**Requirement**
Return exactly and only these lines: the first of the listing through the one containing "n x).mem = c.mem := rfl".

[[ Material provided open ]]

/-! ### setLu -/

@[simp] theorem Chip.setLu_regs (c : Chip) (n : Nat) (x : LadleU) : (c.setLu n x).regs = c.regs := rfl
@[simp] theorem Chip.setLu_mem (c : Chip) (n : Nat) (x : LadleU) : (c.setLu n x).mem = c.mem := rfl
@[simp] theorem Chip.setLu_poison (c : Chip) (n : Nat) (x : LadleU) : (c.setLu n x).poison = c.poison := rfl
@[simp] theorem Chip.setLu_free (c : Chip) (n : Nat) (x : LadleU) : (c.setLu n x).free = c.free := rfl
@[simp] theorem Chip.setLu_out (c : Chip) (n : Nat) (x : LadleU) : (c.setLu n x).out = c.out := rfl
@[simp] theorem Chip.setLu_modes (c : Chip) (n : Nat) (x : LadleU) : (c.setLu n x).modes = c.modes := rfl
@[simp] theorem Chip.setLu_clusters (c : Chip) (n : Nat) (x : LadleU) : (c.setLu n x).clusters = c.clusters := rfl
@[simp] theorem Chip.setLu_kerns (c : Chip) (n : Nat) (x : LadleU) : (c.setLu n x).kerns = c.kerns := rfl
@[simp] theorem Chip.setLu_basins (c : Chip) (n : Nat) (x : LadleU) : (c.setLu n x).basins = c.basins := rfl
@[simp] theorem Chip.setLu_dies (c : Chip) (n : Nat) (x : LadleU) : (c.setLu n x).dies = c.dies := rfl
@[simp] theorem Chip.setLu_temper (c : Chip) (n : Nat) (x : LadleU) : (c.setLu n x).temper = c.temper := rfl
@[simp] theorem Chip.setLu_ops (c : Chip) (n : Nat) (x : LadleU) : (c.setLu n x).ops = c.ops := rfl
@[simp] theorem Chip.setLu_unacked (c : Chip) (n : Nat) (x : LadleU) : (c.setLu n x).unacked = c.unacked := rfl
@[simp] theorem Chip.setLu_nextId (c : Chip) (n : Nat) (x : LadleU) : (c.setLu n x).nextId = c.nextId := rfl
@[simp] theorem Chip.setLu_losses (c : Chip) (n : Nat) (x : LadleU) : (c.setLu n x).losses = c.losses := rfl
@[simp] theorem Chip.setLu_images (c : Chip) (n : Nat) (x : LadleU) : (c.setLu n x).images = c.images := rfl
@[simp] theorem Chip.setLu_msixMask (c : Chip) (n : Nat) (x : LadleU) : (c.setLu n x).msixMask = c.msixMask := rfl
@[simp] theorem Chip.setLu_routers (c : Chip) (n : Nat) (x : LadleU) : (c.setLu n x).routers = c.routers := rfl
@[simp] theorem Chip.setLu_deadStacks (c : Chip) (n : Nat) (x : LadleU) : (c.setLu n x).deadStacks = c.deadStacks := rfl
@[simp] theorem Chip.setLu_spareCmd (c : Chip) (n : Nat) (x : LadleU) : (c.setLu n x).spareCmd = c.spareCmd := rfl
@[simp] theorem Chip.setLu_spareDead (c : Chip) (n : Nat) (x : LadleU) : (c.setLu n x).spareDead = c.spareDead := rfl
@[simp] theorem Chip.setLu_held (c : Chip) (n : Nat) (x : LadleU) : (c.setLu n x).held = c.held := rfl
@[simp] theorem Chip.setLu_parityBad (c : Chip) (n : Nat) (x : LadleU) : (c.setLu n x).parityBad = c.parityBad := rfl
@[simp] theorem Chip.setLu_postponed (c : Chip) (n : Nat) (x : LadleU) : (c.setLu n x).postponed = c.postponed := rfl
@[simp] theorem Chip.setLu_ports (c : Chip) (n : Nat) (x : LadleU) : (c.setLu n x).ports = c.ports := rfl
@[simp] theorem Chip.setLu_heldGets (c : Chip) (n : Nat) (x : LadleU) : (c.setLu n x).heldGets = c.heldGets := rfl
@[simp] theorem Chip.setLu_sluiceNext (c : Chip) (n : Nat) (x : LadleU) : (c.setLu n x).sluiceNext = c.sluiceNext := rfl
@[simp] theorem Chip.setLu_calSeq (c : Chip) (n : Nat) (x : LadleU) : (c.setLu n x).calSeq = c.calSeq := rfl
@[simp] theorem Chip.setLu_risk (c : Chip) (n : Nat) (x : LadleU) : (c.setLu n x).risk = c.risk := rfl
@[simp] theorem Chip.setLu_lastTrip (c : Chip) (n : Nat) (x : LadleU) : (c.setLu n x).lastTrip = c.lastTrip := rfl
@[simp] theorem Chip.setLu_pwr (c : Chip) (n : Nat) (x : LadleU) : (c.setLu n x).pwr = c.pwr := rfl
@[simp] theorem Chip.setLu_pcie (c : Chip) (n : Nat) (x : LadleU) : (c.setLu n x).pcie = c.pcie := rfl
@[simp] theorem Chip.setLu_hubDead (c : Chip) (n : Nat) (x : LadleU) : (c.setLu n x).hubDead = c.hubDead := rfl
@[simp] theorem Chip.setLu_irqHold (c : Chip) (n : Nat) (x : LadleU) : (c.setLu n x).irqHold = c.irqHold := rfl
@[simp] theorem Chip.setLu_irqs (c : Chip) (n : Nat) (x : LadleU) : (c.setLu n x).irqs = c.irqs := rfl
@[simp] theorem Chip.setLu_copying (c : Chip) (n : Nat) (x : LadleU) : (c.setLu n x).copying = c.copying := rfl
@[simp] theorem Chip.setLu_atc (c : Chip) (n : Nat) (x : LadleU) : (c.setLu n x).atc = c.atc := rfl
@[simp] theorem Chip.setLu_gasps (c : Chip) (n : Nat) (x : LadleU) : (c.setLu n x).gasps = c.gasps := rfl
@[simp] theorem Chip.setLu_dbgHalt (c : Chip) (n : Nat) (x : LadleU) : (c.setLu n x).dbgHalt = c.dbgHalt := rfl
@[simp] theorem Chip.setLu_rowMaps (c : Chip) (n : Nat) (x : LadleU) : (c.setLu n x).rowMaps = c.rowMaps := rfl
@[simp] theorem Chip.setLu_part (c : Chip) (n : Nat) (x : LadleU) : (c.setLu n x).part = c.part := rfl
@[simp] theorem Chip.setLu_partRows (c : Chip) (n : Nat) (x : LadleU) : (c.setLu n x).partRows = c.partRows := rfl
@[simp] theorem Chip.setLu_mesh (c : Chip) (n : Nat) (x : LadleU) : (c.setLu n x).mesh = c.mesh := rfl
@[simp] theorem Chip.setLu_picks (c : Chip) (n : Nat) (x : LadleU) : (c.setLu n x).picks = c.picks := rfl
@[simp] theorem Chip.setLu_vacated (c : Chip) (n : Nat) (x : LadleU) : (c.setLu n x).vacated = c.vacated := rfl
@[simp] theorem Chip.setLu_heldReqs (c : Chip) (n : Nat) (x : LadleU) : (c.setLu n x).heldReqs = c.heldReqs := rfl
@[simp] theorem Chip.setLu_ueSeenAt (c : Chip) (n : Nat) (x : LadleU) : (c.setLu n x).ueSeenAt = c.ueSeenAt := rfl

/-! ### setPort -/

@[simp] theorem Chip.setPort_regs (c : Chip) (p : Nat) (x : PortX) : (c.setPort p x).regs = c.regs := rfl
@[simp] theorem Chip.setPort_mem (c : Chip) (p : Nat) (x : PortX) : (c.setPort p x).mem = c.mem := rfl
@[simp] theorem Chip.setPort_poison (c : Chip) (p : Nat) (x : PortX) : (c.setPort p x).poison = c.poison := rfl
@[simp] theorem Chip.setPort_free (c : Chip) (p : Nat) (x : PortX) : (c.setPort p x).free = c.free := rfl
@[simp] theorem Chip.setPort_out (c : Chip) (p : Nat) (x : PortX) : (c.setPort p x).out = c.out := rfl
@[simp] theorem Chip.setPort_modes (c : Chip) (p : Nat) (x : PortX) : (c.setPort p x).modes = c.modes := rfl
@[simp] theorem Chip.setPort_clusters (c : Chip) (p : Nat) (x : PortX) : (c.setPort p x).clusters = c.clusters := rfl
@[simp] theorem Chip.setPort_kerns (c : Chip) (p : Nat) (x : PortX) : (c.setPort p x).kerns = c.kerns := rfl
@[simp] theorem Chip.setPort_basins (c : Chip) (p : Nat) (x : PortX) : (c.setPort p x).basins = c.basins := rfl
@[simp] theorem Chip.setPort_dies (c : Chip) (p : Nat) (x : PortX) : (c.setPort p x).dies = c.dies := rfl
@[simp] theorem Chip.setPort_temper (c : Chip) (p : Nat) (x : PortX) : (c.setPort p x).temper = c.temper := rfl
@[simp] theorem Chip.setPort_ladle (c : Chip) (p : Nat) (x : PortX) : (c.setPort p x).ladle = c.ladle := rfl
@[simp] theorem Chip.setPort_ops (c : Chip) (p : Nat) (x : PortX) : (c.setPort p x).ops = c.ops := rfl
@[simp] theorem Chip.setPort_unacked (c : Chip) (p : Nat) (x : PortX) : (c.setPort p x).unacked = c.unacked := rfl
@[simp] theorem Chip.setPort_nextId (c : Chip) (p : Nat) (x : PortX) : (c.setPort p x).nextId = c.nextId := rfl
@[simp] theorem Chip.setPort_losses (c : Chip) (p : Nat) (x : PortX) : (c.setPort p x).losses = c.losses := rfl
@[simp] theorem Chip.setPort_images (c : Chip) (p : Nat) (x : PortX) : (c.setPort p x).images = c.images := rfl
@[simp] theorem Chip.setPort_msixMask (c : Chip) (p : Nat) (x : PortX) : (c.setPort p x).msixMask = c.msixMask := rfl
@[simp] theorem Chip.setPort_routers (c : Chip) (p : Nat) (x : PortX) : (c.setPort p x).routers = c.routers := rfl
@[simp] theorem Chip.setPort_deadStacks (c : Chip) (p : Nat) (x : PortX) : (c.setPort p x).deadStacks = c.deadStacks := rfl
@[simp] theorem Chip.setPort_spareCmd (c : Chip) (p : Nat) (x : PortX) : (c.setPort p x).spareCmd = c.spareCmd := rfl
@[simp] theorem Chip.setPort_spareDead (c : Chip) (p : Nat) (x : PortX) : (c.setPort p x).spareDead = c.spareDead := rfl
@[simp] theorem Chip.setPort_held (c : Chip) (p : Nat) (x : PortX) : (c.setPort p x).held = c.held := rfl
@[simp] theorem Chip.setPort_parityBad (c : Chip) (p : Nat) (x : PortX) : (c.setPort p x).parityBad = c.parityBad := rfl
@[simp] theorem Chip.setPort_postponed (c : Chip) (p : Nat) (x : PortX) : (c.setPort p x).postponed = c.postponed := rfl
@[simp] theorem Chip.setPort_heldGets (c : Chip) (p : Nat) (x : PortX) : (c.setPort p x).heldGets = c.heldGets := rfl
@[simp] theorem Chip.setPort_sluiceNext (c : Chip) (p : Nat) (x : PortX) : (c.setPort p x).sluiceNext = c.sluiceNext := rfl
@[simp] theorem Chip.setPort_calSeq (c : Chip) (p : Nat) (x : PortX) : (c.setPort p x).calSeq = c.calSeq := rfl
@[simp] theorem Chip.setPort_risk (c : Chip) (p : Nat) (x : PortX) : (c.setPort p x).risk = c.risk := rfl
@[simp] theorem Chip.setPort_lastTrip (c : Chip) (p : Nat) (x : PortX) : (c.setPort p x).lastTrip = c.lastTrip := rfl
@[simp] theorem Chip.setPort_pwr (c : Chip) (p : Nat) (x : PortX) : (c.setPort p x).pwr = c.pwr := rfl
@[simp] theorem Chip.setPort_pcie (c : Chip) (p : Nat) (x : PortX) : (c.setPort p x).pcie = c.pcie := rfl
@[simp] theorem Chip.setPort_hubDead (c : Chip) (p : Nat) (x : PortX) : (c.setPort p x).hubDead = c.hubDead := rfl
@[simp] theorem Chip.setPort_irqHold (c : Chip) (p : Nat) (x : PortX) : (c.setPort p x).irqHold = c.irqHold := rfl
@[simp] theorem Chip.setPort_irqs (c : Chip) (p : Nat) (x : PortX) : (c.setPort p x).irqs = c.irqs := rfl
@[simp] theorem Chip.setPort_copying (c : Chip) (p : Nat) (x : PortX) : (c.setPort p x).copying = c.copying := rfl
@[simp] theorem Chip.setPort_atc (c : Chip) (p : Nat) (x : PortX) : (c.setPort p x).atc = c.atc := rfl
@[simp] theorem Chip.setPort_gasps (c : Chip) (p : Nat) (x : PortX) : (c.setPort p x).gasps = c.gasps := rfl
@[simp] theorem Chip.setPort_dbgHalt (c : Chip) (p : Nat) (x : PortX) : (c.setPort p x).dbgHalt = c.dbgHalt := rfl
@[simp] theorem Chip.setPort_rowMaps (c : Chip) (p : Nat) (x : PortX) : (c.setPort p x).rowMaps = c.rowMaps := rfl
@[simp] theorem Chip.setPort_part (c : Chip) (p : Nat) (x : PortX) : (c.setPort p x).part = c.part := rfl
@[simp] theorem Chip.setPort_partRows (c : Chip) (p : Nat) (x : PortX) : (c.setPort p x).partRows = c.partRows := rfl
@[simp] theorem Chip.setPort_mesh (c : Chip) (p : Nat) (x : PortX) : (c.setPort p x).mesh = c.mesh := rfl
@[simp] theorem Chip.setPort_picks (c : Chip) (p : Nat) (x : PortX) : (c.setPort p x).picks = c.picks := rfl
@[simp] theorem Chip.setPort_vacated (c : Chip) (p : Nat) (x : PortX) : (c.setPort p x).vacated = c.vacated := rfl
@[simp] theorem Chip.setPort_heldReqs (c : Chip) (p : Nat) (x : PortX) : (c.setPort p x).heldReqs = c.heldReqs := rfl
@[simp] theorem Chip.setPort_ueSeenAt (c : Chip) (p : Nat) (x : PortX) : (c.setPort p x).ueSeenAt = c.ueSeenAt := rfl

[[ Material provided closed ]]

**Response area**
/-! ### setLu -/

@[simp] theorem Chip.setLu_regs (c : Chip) (n : Nat) (x : LadleU) : (c.setLu n x).regs = c.regs := rfl
@[simp] theorem Chip.setLu_mem (c : Chip) (n : Nat) (x : LadleU) : (c.setLu n x).mem = c.mem := rfl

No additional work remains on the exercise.